Снова затрезвонили колокола, будто Пасха на дворе, открылись двери соборного храма, и на площадь вышла толпа знатных людей. Впереди «царевич» в золотой шубе, в золотых сапогах, в золотом шлеме — великан. Даже казак-детина, знакомый Саввы и Енафы, был ему по плечо. За «царевичем» следовало шестеро «бояр», все в шубах из чёрных лис, в высоких собольих шапках, в красных сафьяновых сапогах, расшитых лалами и жемчугом. Казаки, сопровождавшие государева сына и вельмож, были все в шелках, пуговицы на кафтанах — самоцветы, рукояти сабель, пистолетов — в золоте, серебре, перламутре.
«Царевич» ступил на ковёр.
— Савва! — прошептала Енафа. — Пора!
И пошла первая, и Савва, как во сне, кинулся за нею. Упали в ноги «царевичу».
— Зови! Зови! — Енафа даже толкнула Савву.
— Ваше высочество! — крикнул Савва. — На хлеб-соль пожалуйте. Осётры заждались, гуси-лебеди!
И умер от страха: воевода бы не уличил в обмане. Обошлось.
Подскочил казак-детина:
— Царевич Нечай! Твоё высочество в сём городе ждали, радовались. Царский стол во всей красе у этого человека.

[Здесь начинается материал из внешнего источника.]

-- ==== Sys2Proof/Tests/Slice0.lean ====
section
/-!
SUPPORT. The model's own tests. The first part holds the checks of well-formedness and the spec's worked
cases and tables, each test about one step; the second part shows for each statement of the certificates a
state and operands that meet its hypotheses, at the boundaries of its clauses. Expected values come from the
spec's chapter named at the test.
-/

namespace Sys2Proof.Tests

set_option Elab.async false

open Sys2Proof Sys2Proof.Machine

/-! ## Small states -/

/-- The state a command leaves. -/
def after (c : Instr) (s : State) : State :=
  match exec c s with
  | .next t => t
  | _ => s

/-- After power-on, with an endpoint that carries accesses and sends messages. -/
def atWork : State :=
  { State.reset with
    ep := { linkUp := true, configured := true, busMaster := true, msi := true, masked := false,
            vectorPending := false } }

/-- DU in a state with an integrator, and one judged second that waits for its action instant. -/
def disciplined (st : DState) (i c : Int) (sec : Second) : State :=
  { atWork with
    clock := { atWork.clock with period := 1 }
    tb := { atWork.tb with inc := incOf c }
    du := { atWork.du with state := st, i := i, c := c, e := 180, cls := .traceable, judged := [sec] } }

/-- A good consistent second with an offset, with a declared accuracy of 100 ns. -/
def goodSecond (d : Int) : Second :=
  { cause := .goodConsistent, latch := some ⟨3, 41000, 116⟩, d := d, theta := saturate d, accuracy := 100,
    utcOffset := 0, expected := some 41002, goodRun := 5, badRun := 0,
    seen := { quality := .primary, accuracy := 100, leap := .none, source := 1 }, correct := true,
    period := 0 }

/-- The control chain at a NEW slot of a kind, the first of its block. -/
def ctlSlot (kind : Nat) : State :=
  { atWork with
    ctl := { ctx := { ChainCtx.powerOn with
               state := .active, start := 4096#64, current := 4096#64
               walk := .slot 0 { kind := BitVec.ofNat 16 kind, length := 432#16, status := 0#8, tag := 7#32 } }
             block := { used := 864, notify := true, count := 0 } } }

def ctlHead (kind : Nat) : SlotHead :=
  { kind := BitVec.ofNat 16 kind, length := 432#16, status := 0#8, tag := 7#32 }

/-- The event chain at a NEW slot of a kind, the first of its block. -/
def evtSlot (kind : Nat) : State :=
  { atWork with
    evt := { ctx := { ChainCtx.powerOn with
               state := .active, start := 8192#64, current := 8192#64
               walk := .slot 0 { kind := BitVec.ofNat 16 kind, length := 64#16, status := 0#8, tag := 9#32 } }
             fifo := []
             blocks := [{ addr := 8192#64, notify := true, used := 128, outstanding := 0, left := false,
                          count := 0, low := none, high := none, bad := false, unfinished := false }]
             writeBacks := [] } }

def evtHead (kind : Nat) : SlotHead :=
  { kind := BitVec.ofNat 16 kind, length := 64#16, status := 0#8, tag := 9#32 }

/-- A chain that waits for a host read. -/
def waiting (c : Chain) (w : Walk) (remembered : Bool) : State :=
  atWork.setCtx c { ChainCtx.powerOn with
    state := .active, start := 4096#64, current := 4096#64, remembered := remembered, walk := w }

/-- Line 0 with its fields. -/
def withLine (l : Line) : State := atWork.setLine 0 l

/-- A record of PST. -/
def aRecord (seq : Nat) : Record :=
  { body := .run 0 1, source := 5, cls := .traceable, tag := .none, group := 255, urgent := false,
    late := false, steppedOver := false, coalesced := false, count := 1, seq := seq, stamp := ⟨0, 0, 0⟩,
    hostTag := 0 }

/-- An entry of the agenda. -/
def waitingRecord (group : Nat) (body : Body) : Internal :=
  { stamp := ⟨0, 0, 0⟩, cls := .unsynchronized, group := group, late := false, steppedOver := false,
    coalesced := false, count := 1, order := 0, body := body }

— Ты кто? — спросил Нечай.
— Савва-корабельщик. Я в прошлом годе у Степана Тимофеевича был на пиру.
— Приду, — сказал Нечай и прошествовал по коврам на помост.
Среди казаков знали: «царевич» — природный казак Максим Осипов. В царевичи определён на тайном сговоре самим Степаном Тимофеевичем. За добрый нрав, за чистое лицо, за глаза-соколики. Ясно взглядывал, словно бы одаривал. И уж очень хорошо улыбался. Изъяны у Нечая тоже были: громовой голос и годы. Царевич Алексей помер шестнадцати лет от роду, а Максиму к тридцати подкатывало.